Required work: For the listing that follows, give again exactly the lines from the one with "(.queueFull _ _ _)) => true" to the one with "if p.2.run = .held", including both.
-- Material supplied follows --
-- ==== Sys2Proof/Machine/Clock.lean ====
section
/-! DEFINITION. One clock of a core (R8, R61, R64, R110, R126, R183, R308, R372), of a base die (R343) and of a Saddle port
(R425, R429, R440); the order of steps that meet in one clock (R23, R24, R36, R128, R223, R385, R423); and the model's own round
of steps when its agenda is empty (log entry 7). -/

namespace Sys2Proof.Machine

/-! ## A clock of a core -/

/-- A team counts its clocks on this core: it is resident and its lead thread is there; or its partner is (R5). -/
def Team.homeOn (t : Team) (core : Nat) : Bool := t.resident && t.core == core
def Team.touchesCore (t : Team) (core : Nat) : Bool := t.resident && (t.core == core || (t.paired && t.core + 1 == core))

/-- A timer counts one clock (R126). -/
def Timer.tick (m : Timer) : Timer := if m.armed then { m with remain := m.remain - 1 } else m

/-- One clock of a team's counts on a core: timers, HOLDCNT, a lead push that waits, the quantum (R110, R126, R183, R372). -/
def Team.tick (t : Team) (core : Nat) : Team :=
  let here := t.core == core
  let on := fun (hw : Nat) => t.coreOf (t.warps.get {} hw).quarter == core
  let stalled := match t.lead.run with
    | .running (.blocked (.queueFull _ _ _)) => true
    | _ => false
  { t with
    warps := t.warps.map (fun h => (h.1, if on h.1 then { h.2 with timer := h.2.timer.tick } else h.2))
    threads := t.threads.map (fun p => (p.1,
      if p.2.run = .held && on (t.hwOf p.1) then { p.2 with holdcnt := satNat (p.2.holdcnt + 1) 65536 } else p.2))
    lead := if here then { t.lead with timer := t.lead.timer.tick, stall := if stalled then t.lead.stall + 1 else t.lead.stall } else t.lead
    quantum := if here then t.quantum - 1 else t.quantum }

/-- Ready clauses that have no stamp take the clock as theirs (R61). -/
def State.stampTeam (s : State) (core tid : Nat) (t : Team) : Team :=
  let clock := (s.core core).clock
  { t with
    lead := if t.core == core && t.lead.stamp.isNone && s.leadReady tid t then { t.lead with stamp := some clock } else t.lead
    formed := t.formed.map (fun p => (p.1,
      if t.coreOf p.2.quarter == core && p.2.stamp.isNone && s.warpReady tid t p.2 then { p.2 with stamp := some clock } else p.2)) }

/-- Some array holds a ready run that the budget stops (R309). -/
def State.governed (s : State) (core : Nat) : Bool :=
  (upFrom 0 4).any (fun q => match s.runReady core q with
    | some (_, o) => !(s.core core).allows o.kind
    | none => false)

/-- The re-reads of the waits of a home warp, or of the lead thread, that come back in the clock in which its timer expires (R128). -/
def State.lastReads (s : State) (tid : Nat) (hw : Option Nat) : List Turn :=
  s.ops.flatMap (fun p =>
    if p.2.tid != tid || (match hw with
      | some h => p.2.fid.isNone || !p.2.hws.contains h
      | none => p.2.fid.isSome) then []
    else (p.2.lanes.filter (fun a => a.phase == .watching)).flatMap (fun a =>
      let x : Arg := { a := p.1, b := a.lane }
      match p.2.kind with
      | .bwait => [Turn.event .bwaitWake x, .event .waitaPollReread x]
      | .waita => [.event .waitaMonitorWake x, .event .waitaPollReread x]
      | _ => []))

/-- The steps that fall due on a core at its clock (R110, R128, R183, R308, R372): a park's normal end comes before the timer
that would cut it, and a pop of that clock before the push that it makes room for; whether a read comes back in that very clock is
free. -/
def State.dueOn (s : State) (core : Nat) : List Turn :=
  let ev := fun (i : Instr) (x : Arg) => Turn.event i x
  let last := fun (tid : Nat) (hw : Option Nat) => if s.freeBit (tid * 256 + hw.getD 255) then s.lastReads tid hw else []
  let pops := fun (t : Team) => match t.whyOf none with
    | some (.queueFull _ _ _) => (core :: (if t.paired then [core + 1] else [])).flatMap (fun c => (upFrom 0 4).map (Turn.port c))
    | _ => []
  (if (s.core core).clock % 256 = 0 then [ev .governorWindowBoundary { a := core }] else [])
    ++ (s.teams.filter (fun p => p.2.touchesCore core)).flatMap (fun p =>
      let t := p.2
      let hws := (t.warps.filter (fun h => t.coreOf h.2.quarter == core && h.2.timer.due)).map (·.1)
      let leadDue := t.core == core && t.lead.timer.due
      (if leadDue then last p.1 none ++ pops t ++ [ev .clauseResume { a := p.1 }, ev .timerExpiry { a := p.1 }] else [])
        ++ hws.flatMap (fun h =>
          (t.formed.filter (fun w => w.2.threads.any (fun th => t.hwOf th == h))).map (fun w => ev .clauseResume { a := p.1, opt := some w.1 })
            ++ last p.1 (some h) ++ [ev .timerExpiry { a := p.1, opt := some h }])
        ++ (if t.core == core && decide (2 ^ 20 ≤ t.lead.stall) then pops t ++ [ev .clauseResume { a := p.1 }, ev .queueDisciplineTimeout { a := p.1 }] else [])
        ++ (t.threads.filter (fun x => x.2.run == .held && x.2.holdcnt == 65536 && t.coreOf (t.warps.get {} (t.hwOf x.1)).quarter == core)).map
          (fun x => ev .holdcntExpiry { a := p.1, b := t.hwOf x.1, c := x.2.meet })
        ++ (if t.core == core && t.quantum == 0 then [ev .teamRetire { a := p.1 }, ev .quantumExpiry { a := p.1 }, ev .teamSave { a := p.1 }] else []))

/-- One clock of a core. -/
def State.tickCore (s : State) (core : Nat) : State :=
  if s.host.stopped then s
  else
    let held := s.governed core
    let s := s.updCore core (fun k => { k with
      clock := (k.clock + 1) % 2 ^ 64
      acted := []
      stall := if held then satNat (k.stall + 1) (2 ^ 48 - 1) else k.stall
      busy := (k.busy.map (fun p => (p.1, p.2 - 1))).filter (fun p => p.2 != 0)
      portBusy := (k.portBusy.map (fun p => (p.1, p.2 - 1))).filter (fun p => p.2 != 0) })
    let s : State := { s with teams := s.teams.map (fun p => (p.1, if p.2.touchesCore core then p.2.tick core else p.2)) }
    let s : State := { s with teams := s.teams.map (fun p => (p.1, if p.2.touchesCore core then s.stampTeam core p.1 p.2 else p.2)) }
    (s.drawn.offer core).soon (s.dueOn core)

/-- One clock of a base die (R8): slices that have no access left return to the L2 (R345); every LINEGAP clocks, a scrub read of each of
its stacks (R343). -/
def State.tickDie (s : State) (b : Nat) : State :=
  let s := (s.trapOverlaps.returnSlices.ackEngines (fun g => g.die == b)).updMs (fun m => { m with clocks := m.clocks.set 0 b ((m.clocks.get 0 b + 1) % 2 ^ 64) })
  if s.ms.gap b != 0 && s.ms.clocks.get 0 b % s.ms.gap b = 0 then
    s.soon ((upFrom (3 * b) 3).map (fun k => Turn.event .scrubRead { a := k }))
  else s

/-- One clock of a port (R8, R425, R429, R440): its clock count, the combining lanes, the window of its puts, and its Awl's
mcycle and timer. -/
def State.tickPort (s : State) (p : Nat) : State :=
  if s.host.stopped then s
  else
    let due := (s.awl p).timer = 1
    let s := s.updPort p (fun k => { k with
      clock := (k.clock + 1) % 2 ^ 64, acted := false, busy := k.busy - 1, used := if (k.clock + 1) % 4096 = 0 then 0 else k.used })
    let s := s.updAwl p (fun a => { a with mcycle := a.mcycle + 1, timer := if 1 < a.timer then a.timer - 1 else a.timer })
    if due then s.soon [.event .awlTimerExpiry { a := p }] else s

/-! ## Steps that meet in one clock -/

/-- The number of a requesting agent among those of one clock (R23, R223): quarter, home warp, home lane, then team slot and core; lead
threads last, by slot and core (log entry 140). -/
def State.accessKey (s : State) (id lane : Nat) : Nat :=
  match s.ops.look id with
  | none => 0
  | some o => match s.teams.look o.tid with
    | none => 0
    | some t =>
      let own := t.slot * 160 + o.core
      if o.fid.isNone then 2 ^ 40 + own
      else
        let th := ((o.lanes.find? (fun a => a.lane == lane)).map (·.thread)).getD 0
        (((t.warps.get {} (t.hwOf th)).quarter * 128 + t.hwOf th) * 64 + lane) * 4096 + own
-- Material supplied concluded --
Solution to the exercise:
    | .running (.blocked (.queueFull _ _ _)) => true
    | _ => false
  { t with
    warps := t.warps.map (fun h => (h.1, if on h.1 then { h.2 with timer := h.2.timer.tick } else h.2))
    threads := t.threads.map (fun p => (p.1,
      if p.2.run = .held && on (t.hwOf p.1) then { p.2 with holdcnt := satNat (p.2.holdcnt + 1) 65536 } else p.2))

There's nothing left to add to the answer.